Even after just this week (or two?) without HP... the site is now exhaustingly one-note. If that was the aim, then it's a job well-done. I suppose for the ardent fat fans, that's great. Can there ever be too much of a good thing? There can for me. I now understand that HP provided not only a pressure-release for hot button, off-topic subjects, but also a much, much, much, needed key change from the one-note-of-fat. Maybe that key was sometimes shrill and unpleasant, but it was different, and made going back to the fat topics all that much more pleasant and appreciated.

Maybe it'll all even out and settle into something nice. Or maybe we'll lose something (and some people) that will be missed. Everyone gets to make that judgment for themselves.


----------



## snuggletiger

its nice to know the thought police and the "OMG You said something that might have injured some stranger's feelings" cabal have won out. Forget debate and intercourse of ideas. Our next departing guest will probably be rational thought. Goodbye Rational Thought say hi to HP out there.


----------



## Sandie S-R

TraciJo67 said:


> ......snip.....
> 
> Still not understanding why we can't just allow HP to be an unmoderated free-for-all. ......snip......

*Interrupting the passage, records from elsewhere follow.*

-- ==== Sys2Proof/Certificates/Slice0/Obligations.lean ====
section
/-!
DEFINITION. The statements for the provers. Each rests on the rules its docstring names; a clause that rests on a choice
of the model names its log entry.
-/

open Sys2Proof Sys2Proof.Machine

/-! ### Steps -/

/-- A step takes the command at the front of the queue and runs it on the state with the queue's rest. -/
def Obligations.StepRunsFrontCommand : Prop :=
  ∀ (c : Instr) (rest : List Instr) (s : State),
    step { s with pending := c :: rest } = exec c { s with pending := rest }

/-- Log 2: on an empty queue nothing happens while the line side does not run; else a row that must come first is put on
the queue; when there is none, one bt passes: the line time counter (R25), the backoff counter (R24) and the run counts
(R2) count, every timer counts, the recovery timer in an idle bt only (R21, log 31), the transmitter goes on by one bit
(R1), the receiver takes the bit (R5, R6), a held write waits on (R62, log 26), and the rows the line brings about in
the bt are put on the queue. The count of bt is the model's own (log 6). What must come first is, in log 4's order: the
expiry of the join timer in LISTEN, of the recovery timer in FAULTED, of a window's delay, refresh timeout or claim timer,
window by window, of a held write's wait (logs 18 and 26); then a frame that can begin, which begins in the bt (R12); then
the end of the grant in progress, while the next bit waits for a page (R37). -/
def Obligations.EmptyQueuePassesOneBit : Prop :=
  (∀ s : State,
    let windows : Option Instr := allWindows.findSome? s.windowRow
    (s.li.line = .listen ∧ s.li.joinTimer = .running 0 → s.beforeBt = some .joinTimerExpiry) ∧
    (s.li.line = .faulted ∧ s.li.recoveryTimer = .running 0 → s.beforeBt = some .recoveryTimerExpiry) ∧
    (¬(s.li.line = .listen ∧ s.li.joinTimer = .running 0) → ¬(s.li.line = .faulted ∧ s.li.recoveryTimer = .running 0) →
      (∀ i : Instr, windows = some i → s.beforeBt = some i) ∧
      (windows = none →
        (s.heldTooLong → s.beforeBt = some .postWaitExpiry) ∧
        (¬s.heldTooLong →
          (s.readyToSend → s.nextFrame ≠ none → s.beforeBt = some .transmitStart) ∧
          (¬s.readyToSend ∨ s.nextFrame = none →
            (s.pageNeeded → s.beforeBt = s.grantRow) ∧ (¬s.pageNeeded → s.beforeBt = none)))))) ∧
  (∀ s : State, s.pending = [] → s.lp.inReset = true ∨ ¬s.li.line.runs → step s = .next s) ∧
  (∀ (s : State) (i : Instr), s.pending = [] → s.lp.inReset = false → s.li.line.runs → s.beforeBt = some i →
    step s = .next { s with pending := [i] }) ∧
  ∀ s : State, s.pending = [] → s.lp.inReset = false → s.li.line.runs → s.beforeBt = none →
    ∃ t : State, step s = .next t ∧
      t.li.lineTime = s.li.lineTime + 1 ∧
      t.li.backoff = (if s.li.backoff.toNat = s.lp.params.backoffFloor then 63 else s.li.backoff - 1) ∧
      (s.sample = recessive → t.li.recessiveRun = min 48 (s.li.recessiveRun + 1) ∧ t.li.dominantRun = 0) ∧
      (s.sample = dominant → t.li.dominantRun = min 32 (s.li.dominantRun + 1) ∧ t.li.recessiveRun = 0) ∧
      (∀ w : WinId, t.win w = { s.win w with markTimer := (s.win w).markTimer.tick, wait := (s.win w).wait.tick,
                                             claimTimer := (s.win w).claimTimer.tick }) ∧
      (s.li.tx = .idle → t.li.tx = .idle) ∧
      (∀ f : OnLine, s.li.tx = .arbitrate f → t.li.tx = .arbitrate { f with sent := f.sent + 1 }) ∧
      (∀ f : OnLine, s.li.tx = .send f → t.li.tx = .send { f with sent := f.sent + 1 }) ∧
      (∀ bits : List Bit, s.li.rx = .frame bits → t.li.rx = .frame (bits ++ [s.sample])) ∧
      (s.li.rx = .hunt none →
        t.li.rx = if s.sample = dominant ∧ 16 ≤ s.li.recessiveRun then .hunt (some 0) else .hunt none) ∧
      (∀ n : Nat, s.li.rx = .hunt (some n) →
        t.li.rx = if s.sample = recessive ∧ n < 7 then .hunt (some (n + 1)) else .hunt none) ∧
      t.li.recoveryTimer = (if 16 ≤ t.li.recessiveRun then s.li.recoveryTimer.tick else s.li.recoveryTimer) ∧
      (∀ (c : LocalCycle) (w : WinId) (n : Nat), s.lp.cycle = some c → c.stage = .heldWrite w n →
        t.lp.cycle = some { c with stage := .heldWrite w (n + 1) }) ∧
      ((∀ (c : LocalCycle) (w : WinId) (n : Nat), s.lp.cycle = some c → c.stage ≠ .heldWrite w n) →
        t.lp.cycle = s.lp.cycle) ∧
      t = { s with li := t.li, windows := t.windows, lp := { s.lp with cycle := t.lp.cycle }, pending := s.tickEvents } ∧
      t.li = { s.li with tx := t.li.tx, rx := t.li.rx, recessiveRun := t.li.recessiveRun,
                         dominantRun := t.li.dominantRun, joinTimer := s.li.joinTimer.tick,
                         recoveryTimer := t.li.recoveryTimer, backoff := t.li.backoff, lineTime := t.li.lineTime,
                         btCount := s.li.btCount + 1, lrx := s.li.lrx.tail }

Because this is not what HP was ever intended for and not what Conrad wants for Dimensions. 

You can find that sort of thing on lots of other political and religious forums all over the internet.


----------



## Miss Vickie

I'm just as upset as you guys are about this, but all this complaining isn't going to bring Hyde Park back. It seems like Conrad's mind is made up and once it's made up it's not going to change; I already experienced this with the WLS discussion forum and despite passionate discussion, for all intents and purposes, it's gone.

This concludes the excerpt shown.